The scheme also entails the provision of curbing an increase in rental rates that happen without the tenant’s agreement. The scheme has been developed as such that it remains revenue neutral to the government. Presently, the government might face losses. However, these would be recovered as the tax rates would be brought closer to the level of stamp duty and land tax.

Potential Benefits from the New Scheme

A consultation paper has been released by the NSW government detailing the changes to the NSW property tax. The paper states that this proposal could inject $11 billion into the economy over the course of 4 years. This reform is expected to boost the economic growth and bring the economy out of turmoil amid the pandemic.

The reform is expected to boost home ownership. This is especially significant in the current scenario where the demand for houses and property has become largely skewed in certain areas.

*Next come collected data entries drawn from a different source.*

-- ==== Sys2Proof/Laws/Table.lean ====
section
/-! SUPPORT. The laws of tables: a read after a write, and the canonical form that every operation keeps. -/

namespace Sys2Proof.Machine

open Sys2Proof

variable {α : Type}

/-! ## Reading -/

@[simp] theorem tableFind_nil (k : Nat) : tableFind ([] : Table α) k = none := rfl

theorem tableFind_cons (j : Nat) (v : α) (t : Table α) (k : Nat) :
    tableFind ((j, v) :: t) k = if j = k then some v else tableFind t k := rfl

@[simp] theorem tableFind_erase_self (t : Table α) (k : Nat) : tableFind (tableErase t k) k = none := by
  induction t with
  | nil => rfl
  | cons e t ih =>
    obtain ⟨j, v⟩ := e
    by_cases h : j = k
    · simp [tableErase, h, ih]
    · simp [tableErase, tableFind, h, ih]

@[simp] theorem tableFind_erase_of_ne (t : Table α) {k m : Nat} (hm : m ≠ k) :
    tableFind (tableErase t k) m = tableFind t m := by
  induction t with
  | nil => rfl
  | cons e t ih =>
    obtain ⟨j, v⟩ := e
    by_cases h : j = k
    · subst h
      simp [tableErase, tableFind, ih, Ne.symm hm]
    · simp [tableErase, tableFind, h, ih]

theorem tableFind_place_self {t : Table α} {k : Nat} (h : tableFind t k = none) (v : α) :
    tableFind (tablePlace t k v) k = some v := by
  induction t with
  | nil => simp [tablePlace, tableFind]
  | cons e t ih =>
    obtain ⟨j, w⟩ := e
    by_cases hj : j = k
    · simp [tableFind, hj] at h
    · by_cases hk : k < j
      · simp [tablePlace, tableFind, hk]
      · simp only [tableFind, hj, if_false] at h
        simp [tablePlace, tableFind, hk, hj, ih h]

theorem tableFind_place_of_ne (t : Table α) {k m : Nat} (v : α) (hm : m ≠ k) :
    tableFind (tablePlace t k v) m = tableFind t m := by
  induction t with
  | nil => simp [tablePlace, tableFind, Ne.symm hm]
  | cons e t ih =>
    obtain ⟨j, w⟩ := e
    by_cases hk : k < j
    · simp [tablePlace, tableFind, hk, Ne.symm hm]
    · simp [tablePlace, tableFind, hk, ih]

/-- A record stored is found again. -/
@[simp] theorem tableFind_store_self (t : Table α) (k : Nat) (v : α) : tableFind (tableStore t k v) k = some v :=
  tableFind_place_self (tableFind_erase_self t k) v

/-- A store leaves every other record as it was. -/
@[simp] theorem tableFind_store_of_ne (t : Table α) {k m : Nat} (v : α) (hm : m ≠ k) :
    tableFind (tableStore t k v) m = tableFind t m := by
  rw [tableStore, tableFind_place_of_ne _ _ hm, tableFind_erase_of_ne _ hm]

/-- An entry written reads as it was written. -/
@[simp] theorem tableRead_write_self [DecidableEq α] (d : α) (t : Table α) (k : Nat) (v : α) :
    tableRead d (tableWrite d t k v) k = v := by
  by_cases h : v = d
  · simp [tableRead, tableWrite, h]
  · simp [tableRead, tableWrite, h]

/-- A write leaves every other entry as it was. -/
@[simp] theorem tableRead_write_of_ne [DecidableEq α] (d : α) (t : Table α) {k m : Nat} (v : α) (hm : m ≠ k) :
    tableRead d (tableWrite d t k v) m = tableRead d t m := by
  by_cases h : v = d
  · simp [tableRead, tableWrite, h, tableFind_erase_of_ne _ hm]
  · simp [tableRead, tableWrite, h, tableFind_store_of_ne _ _ hm]

@[simp] theorem tableRead_nil (d : α) (k : Nat) : tableRead d ([] : Table α) k = d := rfl

/-- A record found is listed under its key. -/
theorem mem_of_find {t : Table α} {k : Nat} {v : α} (h : tableFind t k = some v) : (k, v) ∈ t := by
  induction t with
  | nil => cases h
  | cons e t ih =>
    obtain ⟨j, w⟩ := e
    by_cases hj : j = k
    · simp only [tableFind, hj, if_true, Option.some.injEq] at h
      simp [hj, h]
    · simp only [tableFind, hj, if_false] at h
      exact List.mem_cons_of_mem _ (ih h)

/-- A key has a record exactly when it is listed. -/
theorem find_isSome (t : Table α) (k : Nat) : (tableFind t k).isSome = true ↔ k ∈ t.map (·.1) := by
  induction t with
  | nil => simp [tableFind]
  | cons e t ih =>
    obtain ⟨j, w⟩ := e
    by_cases hj : j = k
    · simp [tableFind, hj]
    · simp [tableFind, hj, Ne.symm hj, ih]

/-! ## The canonical form -/

theorem keysRiseFrom_mono {lo lo' : Nat} (hlo : lo' ≤ lo) {t : Table α} (h : keysRiseFrom lo t = true) :
    keysRiseFrom lo' t = true := by
  cases t with
  | nil => rfl
  | cons e t =>
    obtain ⟨k, v⟩ := e
    simp only [keysRiseFrom, Bool.and_eq_true, decide_eq_true_eq] at h ⊢
    exact ⟨Nat.le_trans hlo h.1, h.2⟩

theorem keysRiseFrom_erase {lo : Nat} {t : Table α} (h : keysRiseFrom lo t = true) (k : Nat) :
    keysRiseFrom lo (tableErase t k) = true := by
  induction t generalizing lo with
  | nil => rfl
  | cons e t ih =>
    obtain ⟨j, v⟩ := e
    simp only [keysRiseFrom, Bool.and_eq_true, decide_eq_true_eq] at h
    by_cases hj : j = k
    · simp only [tableErase, hj, if_true]
      exact ih (keysRiseFrom_mono (by omega) h.2)
    · simp only [tableErase, hj, if_false, keysRiseFrom, Bool.and_eq_true, decide_eq_true_eq]
      exact ⟨h.1, ih h.2⟩

theorem keysRiseFrom_place {lo : Nat} {t : Table α} (h : keysRiseFrom lo t = true) {k : Nat} (hk : lo ≤ k)
    (hfree : tableFind t k = none) (v : α) : keysRiseFrom lo (tablePlace t k v) = true := by
  induction t generalizing lo with
  | nil => simp [tablePlace, keysRiseFrom, hk]
  | cons e t ih =>
    obtain ⟨j, w⟩ := e
    simp only [keysRiseFrom, Bool.and_eq_true, decide_eq_true_eq] at h
    by_cases hj : j = k
    · simp [tableFind, hj] at hfree
    · simp only [tableFind, hj, if_false] at hfree
      by_cases hlt : k < j
      · simp only [tablePlace, hlt, if_true, keysRiseFrom, Bool.and_eq_true, decide_eq_true_eq]
        exact ⟨hk, by omega, h.2⟩
      · simp only [tablePlace, hlt, if_false, keysRiseFrom, Bool.and_eq_true, decide_eq_true_eq]
        exact ⟨h.1, ih h.2 (by omega) hfree⟩

/-- Removing a record keeps the keys rising. -/
theorem tableWf_erase {t : Table α} (h : tableWf t = true) (k : Nat) : tableWf (tableErase t k) = true :=
  keysRiseFrom_erase h k

/-- Storing a record keeps the keys rising. -/
theorem tableWf_store {t : Table α} (h : tableWf t = true) (k : Nat) (v : α) : tableWf (tableStore t k v) = true :=
  keysRiseFrom_place (keysRiseFrom_erase h k) (Nat.zero_le k) (tableFind_erase_self t k) v

theorem mem_erase {t : Table α} {k : Nat} {e : Nat × α} (h : e ∈ tableErase t k) : e ∈ t ∧ e.1 ≠ k := by
  induction t with
  | nil => simp [tableErase] at h
  | cons f t ih =>
    obtain ⟨j, v⟩ := f
    by_cases hj : j = k
    · simp only [tableErase, hj, if_true] at h
      exact ⟨List.mem_cons_of_mem _ (ih h).1, (ih h).2⟩
    · simp only [tableErase, hj, if_false, List.mem_cons] at h
      cases h with
      | inl h => exact ⟨by simp [h], by simp [h, hj]⟩
      | inr h => exact ⟨List.mem_cons_of_mem _ (ih h).1, (ih h).2⟩

theorem mem_place {t : Table α} {k : Nat} {v : α} {e : Nat × α} (h : e ∈ tablePlace t k v) : e = (k, v) ∨ e ∈ t := by
  induction t with
  | nil => simpa [tablePlace] using h
  | cons f t ih =>
    obtain ⟨j, w⟩ := f
    by_cases hlt : k < j
    · simpa [tablePlace, hlt] using h
    · simp only [tablePlace, hlt, if_false, List.mem_cons] at h
      cases h with
      | inl h => exact .inr (by simp [h])
      | inr h =>
        cases ih h with
        | inl h => exact .inl h
        | inr h => exact .inr (List.mem_cons_of_mem _ h)

/-- A record of a table after a store is the stored one or an earlier one. -/
theorem mem_store {t : Table α} {k : Nat} {v : α} {e : Nat × α} (h : e ∈ tableStore t k v) : e = (k, v) ∨ e ∈ t := by
  cases mem_place h with
  | inl h => exact .inl h
  | inr h => exact .inr (mem_erase h).1

/-- A write keeps the canonical form of a table with a value for every entry. -/
theorem tableWfDefault_write [DecidableEq α] {d : α} {t : Table α} (h : tableWfDefault d t = true) (k : Nat) (v : α) :
    tableWfDefault d (tableWrite d t k v) = true := by
  simp only [tableWfDefault, Bool.and_eq_true, List.all_eq_true, decide_eq_true_eq] at h ⊢
  by_cases hv : v = d
  · simp only [tableWrite, hv, if_true]
    exact ⟨tableWf_erase h.1 k, fun e he => h.2 e (mem_erase he).1⟩
  · simp only [tableWrite, hv, if_false]
    refine ⟨tableWf_store h.1 k v, fun e he => ?_⟩
    cases mem_store he with
    | inl he => simpa [he] using hv
    | inr he => exact h.2 e he

/-- An entry of a table after a write has the written key or was there before. -/
theorem key_of_mem_write [DecidableEq α] {d : α} {t : Table α} {k : Nat} {v : α} {e : Nat × α}
    (h : e ∈ tableWrite d t k v) : e.1 = k ∨ e ∈ t := by
  by_cases hv : v = d
  · simp only [tableWrite, hv, if_true] at h
    exact .inr (mem_erase h).1
  · simp only [tableWrite, hv, if_false] at h
    cases mem_store h with
    | inl h => exact .inl (by simp [h])
    | inr h => exact .inr h

/-! ## Tables in order -/

theorem key_le_of_mem {lo : Nat} {t : Table α} (hw : keysRiseFrom lo t = true) {e : Nat × α} (he : e ∈ t) : lo ≤ e.1 := by
  induction t generalizing lo with
  | nil => simp at he
  | cons a t ih =>
    simp only [keysRiseFrom, Bool.and_eq_true, decide_eq_true_eq] at hw
    rcases List.mem_cons.1 he with rfl | he
    · exact hw.1
    · exact Nat.le_trans hw.1 (Nat.le_of_succ_le (ih hw.2 he))

theorem find_of_mem_from {lo : Nat} {t : Table α} (hw : keysRiseFrom lo t = true) {e : Nat × α} (he : e ∈ t) :
    tableFind t e.1 = some e.2 := by
  induction t generalizing lo with
  | nil => simp at he
  | cons a t ih =>
    simp only [keysRiseFrom, Bool.and_eq_true, decide_eq_true_eq] at hw
    rcases List.mem_cons.1 he with rfl | he
    · simp [tableFind]
    · have := key_le_of_mem hw.2 he
      rw [tableFind, if_neg (by omega)]
      exact ih hw.2 he

/-- In a table in canonical form a listed pair is the record under its key. -/
theorem find_of_mem {t : Table α} (hw : tableWf t = true) {e : Nat × α} (he : e ∈ t) : tableFind t e.1 = some e.2 :=
  find_of_mem_from hw he

theorem keys_sorted_from {lo : Nat} {t : Table α} (hw : keysRiseFrom lo t = true) : (t.map (·.1)).Pairwise (· < ·) := by
  induction t generalizing lo with
  | nil => exact .nil
  | cons a t ih =>
    simp only [keysRiseFrom, Bool.and_eq_true, decide_eq_true_eq] at hw
    refine List.pairwise_cons.2 ⟨fun k hk => ?_, ih hw.2⟩
    obtain ⟨e, he, rfl⟩ := List.mem_map.1 hk
    exact key_le_of_mem hw.2 he

/-- The keys of a selection from a table in canonical form rise strictly. -/
theorem keys_filter_sorted {t : Table α} (hw : tableWf t = true) (p : Nat × α → Bool) :
    ((t.filter p).map (·.1)).Pairwise (· < ·) :=
  (keys_sorted_from hw).sublist ((List.filter_sublist (l := t)).map _)

end Sys2Proof.Machine
end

According to the NSW government, the new scheme would make house more accessible and affordable by putting a downward pressure on prices for the long term.

The NSW government also estimates that the property reforms would lift GDP by 1.7% and increase employment by 1.4%. This figure amounts to an additional $3,300 worth of income per household and 75,000 additional jobs in NSW.

The Critics

The creative decision of the government to offer a choice between paying the stamp duty and going for an opt-in was made to avoid double taxation for those who have already paid stamp duty. However, experts are of the opinion that there should not be a choice offered to the land buyers. Instead, stamp duty should be abolished altogether.

It is possible that a percentage of the population would opt for the new scheme while the remaining pays stamp duty. Thus, full effects of the reform may not be realised in such a scenario. Thus, the optional nature of the property tax, might lead to the government facing a shortfall in budget.

If the government decided to fund this shortfall by increased taxation in the future, then it might be a risk for the home buyers. This would again be an inefficient method of taxation as it would benefit current home buyers at the expense of future home buyers.

The sudden boost in demand that is expected to arise out of this reform will come with its own set of challenges. An increased ratio of the population would be willing to spend the money that they have saved to pay stamp duty. With the current provisions, they could buy a house by paying a much lesser tax at the initial stage. However, this increased demand would be met with insufficient supply of property. Therefore, prices are bound to rise.

Some experts are still skeptical about the proposed benefits associated with the land tax reforms. The switching of taxation from the stamp duty to the property tax could shake up the market. There is a certain degree of uncertainty surrounding the tax payments under the annual property tax. These payments are also expected to go on perpetually, and the rates might rise in the future. Thus, there are divided opinions about the effectiveness of the scheme.

A large factor changing the way the reform takes shape is how it is implemented. The new home buyers are the heart of this reform, which is why public consultation is being sought on the matter.